[Opening Data shown section]
-- ==== Sys2Proof/Machine/SncDecode.lean ====
section
/-! DEFINITION. The encodings of Synna Code (R141 to R146, R164, and the tables of chapter 07): the formats, the instruction that a
parcel or a pair of parcels spells, and the words of an instruction. What no row of the tables assigns spells none, and an engine
that fetches it traps ILLEGAL. -/

namespace Sys2Proof.Machine

/-! ### Formats, from the word (R142, R143) -/

/-- A register number of 5 bits. -/
def regOf (b : BitVec 5) : Fin 32 := ⟨b.toNat, b.isLt⟩

/-- The 5 bits of a register number. -/
def regBits (r : Fin 32) : BitVec 5 := BitVec.ofNat 5 r.val

def fieldsL (w : BitVec 32) : LForm :=
  { d := regOf (w.extractLsb' 20 5), a := regOf (w.extractLsb' 15 5), b := regOf (w.extractLsb' 10 5), qb := w.getLsbD 3,
    xf := ⟨(w.extractLsb' 0 3).toNat, (w.extractLsb' 0 3).isLt⟩ }
def fieldsI (w : BitVec 32) : IForm :=
  { d := regOf (w.extractLsb' 20 5), a := regOf (w.extractLsb' 15 5), imm := w.extractLsb' 0 15 }
def fieldsM (w : BitVec 32) : MForm :=
  { d := regOf (w.extractLsb' 20 5), base := regOf (w.extractLsb' 15 5),
    sp := ⟨(w.extractLsb' 13 2).toNat, (w.extractLsb' 13 2).isLt⟩, disp := w.extractLsb' 0 13 }
def fieldsJ (w : BitVec 32) : JForm := { a := regOf (w.extractLsb' 20 5), disp := w.extractLsb' 0 20 }
def fieldsW (w : BitVec 32) : WForm := { d := regOf (w.extractLsb' 20 5), imm := w.extractLsb' 0 20 }
def fieldsC2 (p : BitVec 16) : C2Form :=
  { d := regOf (p.extractLsb' 6 5), a := regOf (p.extractLsb' 1 5), qb := p.getLsbD 0 }
def fieldsC6 (p : BitVec 16) : C6Form := { r := regOf (p.extractLsb' 6 5), imm := p.extractLsb' 0 6 }

/-! ### The instruction that a word spells -/

/-- Format L: the functions of each major opcode. -/
def decodeL (e : Fin 16) (f : LForm) (fn : BitVec 6) : Nat → Option Instr
  | 0x00 =>
    match fn.toNat with
    | 0 => some (.add e f)
    | 1 => some (.sub e f)
    | 2 => some (.mul e f)
    | 3 => some (.div e f)
    | 4 => some (.mod e f)
    | 5 => some (.neg e f)
    | 6 => some (.abs e f)
    | 7 => some (.min e f)
    | 8 => some (.max e f)
    | 9 => some (.lim e f)
    | _ => none
  | 0x03 =>
    match fn.toNat with
    | 0 => some (.sqrt e f)
    | 1 => some (.ln e f)
    | 2 => some (.exp e f)
    | 3 => some (.sin e f)
    | 4 => some (.cos e f)
    | 5 => some (.atan2 e f)
    | _ => none
  | 0x08 =>
    match fn.toNat with
    | 0 => some (.eq e f)
    | 1 => some (.ne e f)
    | 2 => some (.lt e f)
    | 3 => some (.le e f)
    | 4 => some (.gt e f)
    | 5 => some (.ge e f)
    | 6 => some (.unord e f)
    | _ => none
  | 0x0C =>
    match fn.toNat with
    | 0 => some (.and e f)
    | 1 => some (.or e f)
    | 2 => some (.xor e f)
    | 3 => some (.not e f)
    | 4 => some (.andn e f)
    | 5 => some (.shl e f)
    | 6 => some (.shr e f)
    | 7 => some (.sar e f)
    | 8 => some (.rol e f)
    | 9 => some (.ror e f)
    | 10 => some (.popc e f)
    | 11 => some (.clz e f)
    | _ => none
  | 0x10 =>
    match fn.toNat with
    | 0 => some (.btst e f)
    | 1 => some (.bset e f)
    | 2 => some (.bclr e f)
    | 3 => some (.bput e f)
    | _ => none
  | 0x14 =>
    match fn.toNat with
    | 0 => some (.mov e f)
    | 1 => some (.sel e f)
    | _ => none
  | 0x19 =>
    match fn.toNat with
    | 0 => some (.typeof e f)
    | 1 => some (.qualof e f)
    | 2 => some (.isgood e f)
    | 3 => some (.flags e f)
    | 4 => some (.isempty e f)
    | _ => none
  | 0x1A =>
    match fn.toNat with
    | 0 => some (.qset e f)
    | 1 => some (.qworse e f)
    | 2 => some (.subst e f)
    | _ => none
  | 0x1B =>
    match fn.toNat with
    | 0 => some (.raws e f)
    | 1 => some (.rawu e f)
    | 2 => some (.sflg e f)
    | 3 => some (.scale e f)
    | _ => none
  | 0x22 =>
    match fn.toNat with
    | 0 => some (.lds e f)
    | 1 => some (.sts e f)
    | 2 => some (.ldsx e f)
    | 3 => some (.stsx e f)
    | 4 => some (.sdesc e f)
    | _ => none
  | 0x24 =>
    match fn.toNat with
    | 0 => some (.ton e f)
    | 1 => some (.tof e f)
    | 2 => some (.tp e f)
    | _ => none
  | 0x25 =>
    match fn.toNat with
    | 0 => some (.ctu e f)
    | 1 => some (.ctd e f)
    | 2 => some (.crst e f)
    | 3 => some (.cld e f)
    | _ => none
  | 0x2C =>
    match fn.toNat with
    | 0 => some (.jr e f)
    | 1 => some (.callr e f)
    | 2 => some (.ret e f)
    | _ => none
  | 0x30 =>
    match fn.toNat with
    | 0 => some (.tbread e f)
    | 1 => some (.tbtick e f)
    | 2 => some (.rtct e f)
    | 3 => some (.rtcd e f)
    | _ => none
  | 0x31 =>
    match fn.toNat with
    | 0 => some (.lin e f)
    | _ => none
  | 0x35 =>
    match fn.toNat with
    | 0 => some (.raiser e f)
    | 1 => some (.logev e f)
    | _ => none
  | 0x38 =>
    match fn.toNat with
    | 0 => some (.lbtst e f)
    | 1 => some (.lbput e f)
    | 2 => some (.lbputq e f)
    | _ => none
  | 0x39 =>
    match fn.toNat with
    | 0 => some (.lgon e f)
    | 1 => some (.lgoff e f)
    | 2 => some (.lgcry e f)
    | 3 => some (.lgclr e f)
    | _ => none
  | 0x3A =>
    match fn.toNat with
    | 0 => some (.nop e f)
    | 1 => some (.endAct e f)
    | 2 => some (.trap e f)
    | 3 => some (.rdstat e f)
    | 4 => some (.wrstat e f)
    | 5 => some (.rdfeat e f)
    | _ => none
  | _ => none

/-- The other formats, and CVT, whose fn names the target type. -/
def decodeOther (e : Fin 16) (w : BitVec 32) (fn : BitVec 6) : Nat → Option Instr
  | 0x18 => some (.cvt e fn (fieldsL w))
  | 0x01 => some (.addi e (fieldsI w))
  | 0x02 => some (.muli e (fieldsI w))
  | 0x09 => some (.ceqi e (fieldsI w))
  | 0x0A => some (.clti e (fieldsI w))
  | 0x0B => some (.cgti e (fieldsI w))
  | 0x0D => some (.andi e (fieldsI w))
  | 0x0E => some (.ori e (fieldsI w))
  | 0x0F => some (.xori e (fieldsI w))
  | 0x26 => some (.tmstart e (fieldsI w))
  | 0x27 => some (.tmstop e (fieldsI w))
  | 0x34 => some (.raise e (fieldsI w))
  | 0x1C => some (.ld e (fieldsM w))
  | 0x1D => some (.st e (fieldsM w))
  | 0x36 => some (.ldls e (fieldsM w))
  | 0x37 => some (.stlq e (fieldsM w))
  | 0x28 => some (.br e (fieldsJ w))
  | 0x29 => some (.bt e (fieldsJ w))
  | 0x2A => some (.bf e (fieldsJ w))
  | 0x2B => some (.call e (fieldsJ w))
  | 0x2D => some (.be e (fieldsJ w))
  | 0x15 => some (.ldi e (fieldsW w))
  | 0x16 => some (.lui e (fieldsW w))
  | 0x17 => some (.ldd e (fieldsW w))
  | 0x20 => some (.ldsA e (fieldsW w))
  | 0x21 => some (.stsA e (fieldsW w))
  | 0x3B => some (.trapi e (fieldsW w))
  | _ => none

/-- A word of the 32-bit form, I[31] = 1, for engine e (R142, R145). -/
def decodeLong (e : Fin 16) (w : BitVec 32) : Option Instr :=
  let op := (w.extractLsb' 25 6).toNat
  let fn := w.extractLsb' 4 6
  match decodeL e (fieldsL w) fn op with
  | some i => some i
  | none => decodeOther e w fn op

/-- A parcel of the 16-bit form, bit [15] = 0, for engine e (R143, R146). -/
def decodeShort (e : Fin 16) (p : BitVec 16) : Option Instr :=
  match (p.extractLsb' 11 4).toNat with
  | 1 => some (.cMov e (fieldsC2 p))
  | 2 => some (.cAdd e (fieldsC2 p))
  | 3 => some (.cSub e (fieldsC2 p))
  | 4 => some (.cAnd e (fieldsC2 p))
  | 5 => some (.cOr e (fieldsC2 p))
  | 6 => some (.cAddi e (fieldsC6 p))
  | 7 => some (.cLdk e (fieldsC6 p))
  | 8 => some (.cLdl e (fieldsC6 p))
  | 9 => some (.cStl e (fieldsC6 p))
  | 10 => some (.cLds e (fieldsC2 p))
  | 11 => some (.cSts e (fieldsC2 p))
  | 13 => some (.cBt e (fieldsC6 p))
  | 14 => some (.cBf e (fieldsC6 p))
  | 12 => some (.cBr e (p.extractLsb' 0 11))
  | 15 =>
    match (p.extractLsb' 6 5).toNat with
    | 0 => some (.cSysNop e (p.extractLsb' 0 6))
    | 1 => some (.cSysRet e (p.extractLsb' 0 6))
    | 2 => some (.cSysEnd e (p.extractLsb' 0 6))
    | 3 => some (.cSysTrap e (p.extractLsb' 0 6))
    | _ => none
  | _ => none

/-- The instruction at which a word begins, with its first parcel as I[31:16] (R141). -/
def decodeSnc (e : Fin 16) (w : BitVec 32) : Option Instr :=
  if w.getLsbD 31 then decodeLong e w else decodeShort e (w.extractLsb' 16 16)

/-! ### The word of an instruction -/

def wordL (op fn : Nat) (f : LForm) : BitVec 32 :=
  1#1 ++ BitVec.ofNat 6 op ++ regBits f.d ++ regBits f.a ++ regBits f.b ++ BitVec.ofNat 6 fn ++ BitVec.ofBool f.qb ++
    BitVec.ofNat 3 f.xf.val
def wordI (op : Nat) (f : IForm) : BitVec 32 := 1#1 ++ BitVec.ofNat 6 op ++ regBits f.d ++ regBits f.a ++ f.imm
def wordM (op : Nat) (f : MForm) : BitVec 32 :=
  1#1 ++ BitVec.ofNat 6 op ++ regBits f.d ++ regBits f.base ++ BitVec.ofNat 2 f.sp.val ++ f.disp
def wordJ (op : Nat) (f : JForm) : BitVec 32 := 1#1 ++ BitVec.ofNat 6 op ++ regBits f.a ++ f.disp
def wordW (op : Nat) (f : WForm) : BitVec 32 := 1#1 ++ BitVec.ofNat 6 op ++ regBits f.d ++ f.imm

/-- A parcel, with zeros where a second parcel would stand. -/
def short (p : BitVec 16) : BitVec 32 := p ++ 0#16
def wordC2 (op : Nat) (f : C2Form) : BitVec 32 :=
  short (0#1 ++ BitVec.ofNat 4 op ++ regBits f.d ++ regBits f.a ++ BitVec.ofBool f.qb)
def wordC6 (op : Nat) (f : C6Form) : BitVec 32 := short (0#1 ++ BitVec.ofNat 4 op ++ regBits f.r ++ f.imm)
def wordSys (sop : Nat) (low : BitVec 6) : BitVec 32 := short (0#1 ++ 15#4 ++ BitVec.ofNat 5 sop ++ low)

/-- The engine of a Synna Code instruction with the word that encodes it; none for the other commands. -/
def encodeSnc : Instr → Option (Fin 16 × BitVec 32)
  | .add e f => some (e, wordL 0x00 0 f)
  | .sub e f => some (e, wordL 0x00 1 f)
  | .mul e f => some (e, wordL 0x00 2 f)
  | .div e f => some (e, wordL 0x00 3 f)
  | .mod e f => some (e, wordL 0x00 4 f)
  | .neg e f => some (e, wordL 0x00 5 f)
  | .abs e f => some (e, wordL 0x00 6 f)
  | .min e f => some (e, wordL 0x00 7 f)
  | .max e f => some (e, wordL 0x00 8 f)
  | .lim e f => some (e, wordL 0x00 9 f)
  | .sqrt e f => some (e, wordL 0x03 0 f)
  | .ln e f => some (e, wordL 0x03 1 f)
  | .exp e f => some (e, wordL 0x03 2 f)
  | .sin e f => some (e, wordL 0x03 3 f)
  | .cos e f => some (e, wordL 0x03 4 f)
  | .atan2 e f => some (e, wordL 0x03 5 f)
  | .eq e f => some (e, wordL 0x08 0 f)
  | .ne e f => some (e, wordL 0x08 1 f)
  | .lt e f => some (e, wordL 0x08 2 f)
  | .le e f => some (e, wordL 0x08 3 f)
  | .gt e f => some (e, wordL 0x08 4 f)
  | .ge e f => some (e, wordL 0x08 5 f)
  | .unord e f => some (e, wordL 0x08 6 f)
  | .and e f => some (e, wordL 0x0C 0 f)
  | .or e f => some (e, wordL 0x0C 1 f)
  | .xor e f => some (e, wordL 0x0C 2 f)
  | .not e f => some (e, wordL 0x0C 3 f)
  | .andn e f => some (e, wordL 0x0C 4 f)
  | .shl e f => some (e, wordL 0x0C 5 f)
  | .shr e f => some (e, wordL 0x0C 6 f)
  | .sar e f => some (e, wordL 0x0C 7 f)
  | .rol e f => some (e, wordL 0x0C 8 f)
  | .ror e f => some (e, wordL 0x0C 9 f)
  | .popc e f => some (e, wordL 0x0C 10 f)
  | .clz e f => some (e, wordL 0x0C 11 f)
  | .btst e f => some (e, wordL 0x10 0 f)
  | .bset e f => some (e, wordL 0x10 1 f)
  | .bclr e f => some (e, wordL 0x10 2 f)
  | .bput e f => some (e, wordL 0x10 3 f)
  | .mov e f => some (e, wordL 0x14 0 f)
  | .sel e f => some (e, wordL 0x14 1 f)
  | .typeof e f => some (e, wordL 0x19 0 f)
  | .qualof e f => some (e, wordL 0x19 1 f)
  | .isgood e f => some (e, wordL 0x19 2 f)
  | .flags e f => some (e, wordL 0x19 3 f)
  | .isempty e f => some (e, wordL 0x19 4 f)
  | .qset e f => some (e, wordL 0x1A 0 f)
  | .qworse e f => some (e, wordL 0x1A 1 f)
  | .subst e f => some (e, wordL 0x1A 2 f)
  | .raws e f => some (e, wordL 0x1B 0 f)
  | .rawu e f => some (e, wordL 0x1B 1 f)
  | .sflg e f => some (e, wordL 0x1B 2 f)
  | .scale e f => some (e, wordL 0x1B 3 f)
  | .lds e f => some (e, wordL 0x22 0 f)
  | .sts e f => some (e, wordL 0x22 1 f)
  | .ldsx e f => some (e, wordL 0x22 2 f)
  | .stsx e f => some (e, wordL 0x22 3 f)
  | .sdesc e f => some (e, wordL 0x22 4 f)
  | .ton e f => some (e, wordL 0x24 0 f)
  | .tof e f => some (e, wordL 0x24 1 f)
  | .tp e f => some (e, wordL 0x24 2 f)
  | .ctu e f => some (e, wordL 0x25 0 f)
  | .ctd e f => some (e, wordL 0x25 1 f)
  | .crst e f => some (e, wordL 0x25 2 f)
  | .cld e f => some (e, wordL 0x25 3 f)
  | .jr e f => some (e, wordL 0x2C 0 f)
  | .callr e f => some (e, wordL 0x2C 1 f)
  | .ret e f => some (e, wordL 0x2C 2 f)
  | .tbread e f => some (e, wordL 0x30 0 f)
  | .tbtick e f => some (e, wordL 0x30 1 f)
  | .rtct e f => some (e, wordL 0x30 2 f)
  | .rtcd e f => some (e, wordL 0x30 3 f)
  | .lin e f => some (e, wordL 0x31 0 f)
  | .raiser e f => some (e, wordL 0x35 0 f)
  | .logev e f => some (e, wordL 0x35 1 f)
  | .lbtst e f => some (e, wordL 0x38 0 f)
  | .lbput e f => some (e, wordL 0x38 1 f)
  | .lbputq e f => some (e, wordL 0x38 2 f)
  | .lgon e f => some (e, wordL 0x39 0 f)
  | .lgoff e f => some (e, wordL 0x39 1 f)
  | .lgcry e f => some (e, wordL 0x39 2 f)
  | .lgclr e f => some (e, wordL 0x39 3 f)
  | .nop e f => some (e, wordL 0x3A 0 f)
  | .endAct e f => some (e, wordL 0x3A 1 f)
  | .trap e f => some (e, wordL 0x3A 2 f)
  | .rdstat e f => some (e, wordL 0x3A 3 f)
  | .wrstat e f => some (e, wordL 0x3A 4 f)
  | .rdfeat e f => some (e, wordL 0x3A 5 f)
  | .cvt e fn f => some (e, wordL 0x18 fn.toNat f)
  | .addi e f => some (e, wordI 0x01 f)
  | .muli e f => some (e, wordI 0x02 f)
  | .ceqi e f => some (e, wordI 0x09 f)
  | .clti e f => some (e, wordI 0x0A f)
  | .cgti e f => some (e, wordI 0x0B f)
  | .andi e f => some (e, wordI 0x0D f)
  | .ori e f => some (e, wordI 0x0E f)
  | .xori e f => some (e, wordI 0x0F f)
  | .tmstart e f => some (e, wordI 0x26 f)
  | .tmstop e f => some (e, wordI 0x27 f)
  | .raise e f => some (e, wordI 0x34 f)
  | .ld e f => some (e, wordM 0x1C f)
  | .st e f => some (e, wordM 0x1D f)
  | .ldls e f => some (e, wordM 0x36 f)
  | .stlq e f => some (e, wordM 0x37 f)
  | .br e f => some (e, wordJ 0x28 f)
  | .bt e f => some (e, wordJ 0x29 f)
  | .bf e f => some (e, wordJ 0x2A f)
  | .call e f => some (e, wordJ 0x2B f)
  | .be e f => some (e, wordJ 0x2D f)
  | .ldi e f => some (e, wordW 0x15 f)
  | .lui e f => some (e, wordW 0x16 f)
  | .ldd e f => some (e, wordW 0x17 f)
  | .ldsA e f => some (e, wordW 0x20 f)
  | .stsA e f => some (e, wordW 0x21 f)
  | .trapi e f => some (e, wordW 0x3B f)
  | .cMov e f => some (e, wordC2 1 f)
  | .cAdd e f => some (e, wordC2 2 f)
  | .cSub e f => some (e, wordC2 3 f)
  | .cAnd e f => some (e, wordC2 4 f)
  | .cOr e f => some (e, wordC2 5 f)
  | .cAddi e f => some (e, wordC6 6 f)
  | .cLdk e f => some (e, wordC6 7 f)
  | .cLdl e f => some (e, wordC6 8 f)
  | .cStl e f => some (e, wordC6 9 f)
  | .cLds e f => some (e, wordC2 10 f)
  | .cSts e f => some (e, wordC2 11 f)
  | .cBt e f => some (e, wordC6 13 f)
  | .cBf e f => some (e, wordC6 14 f)
  | .cBr e d => some (e, short (0#1 ++ 12#4 ++ d))
  | .cSysNop e low => some (e, wordSys 0 low)
  | .cSysRet e low => some (e, wordSys 1 low)
  | .cSysEnd e low => some (e, wordSys 2 low)
  | .cSysTrap e low => some (e, wordSys 3 low)
  | _ => none

/-! ### Fetch -/

/-- The word whose first parcel lies at an address of the running generation's code (R141). -/
def fetchWord (s : State) (pc : Nat) : BitVec 32 :=
  (parcel s pc).getD 0 ++ (parcel s (pc + 2)).getD 0

/-- The instruction that engine e fetches at an address: none where it traps ILLEGAL, for a code that no table assigns, or for 32 bits
that straddle two pages (R141, R145, R146, R164). -/
def codeAt (s : State) (e pc : Nat) : Option Instr :=
  let w := fetchWord s pc
  if w.getLsbD 31 && pc % 4096 == 4094 then none else decodeSnc (Fin.ofNat 16 e) w

/-- The lines from which the word is read pass the checks that the engine makes (R200). -/
def fetchPasses (s : State) (pc : Nat) : Bool :=
  (fetchLine s pc).all lineIntact &&
    (!(fetchWord s pc).getLsbD 31 || pc % 4096 == 4094 || (fetchLine s (pc + 2)).all lineIntact)

end Sys2Proof.Machine
end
[Closing Data shown section]
[Required action] Give back, unchanged, the run of lines in the listing above that begins at the line containing "(.atan2 e f)" and ends at the line containing "some (.rol e f)", both included.

[Task solution]
    | 5 => some (.atan2 e f)
    | _ => none
  | 0x08 =>
    match fn.toNat with
    | 0 => some (.eq e f)
    | 1 => some (.ne e f)
    | 2 => some (.lt e f)
    | 3 => some (.le e f)
    | 4 => some (.gt e f)
    | 5 => some (.ge e f)
    | 6 => some (.unord e f)
    | _ => none
  | 0x0C =>
    match fn.toNat with
    | 0 => some (.and e f)
    | 1 => some (.or e f)
    | 2 => some (.xor e f)
    | 3 => some (.not e f)
    | 4 => some (.andn e f)
    | 5 => some (.shl e f)
    | 6 => some (.shr e f)
    | 7 => some (.sar e f)
    | 8 => some (.rol e f)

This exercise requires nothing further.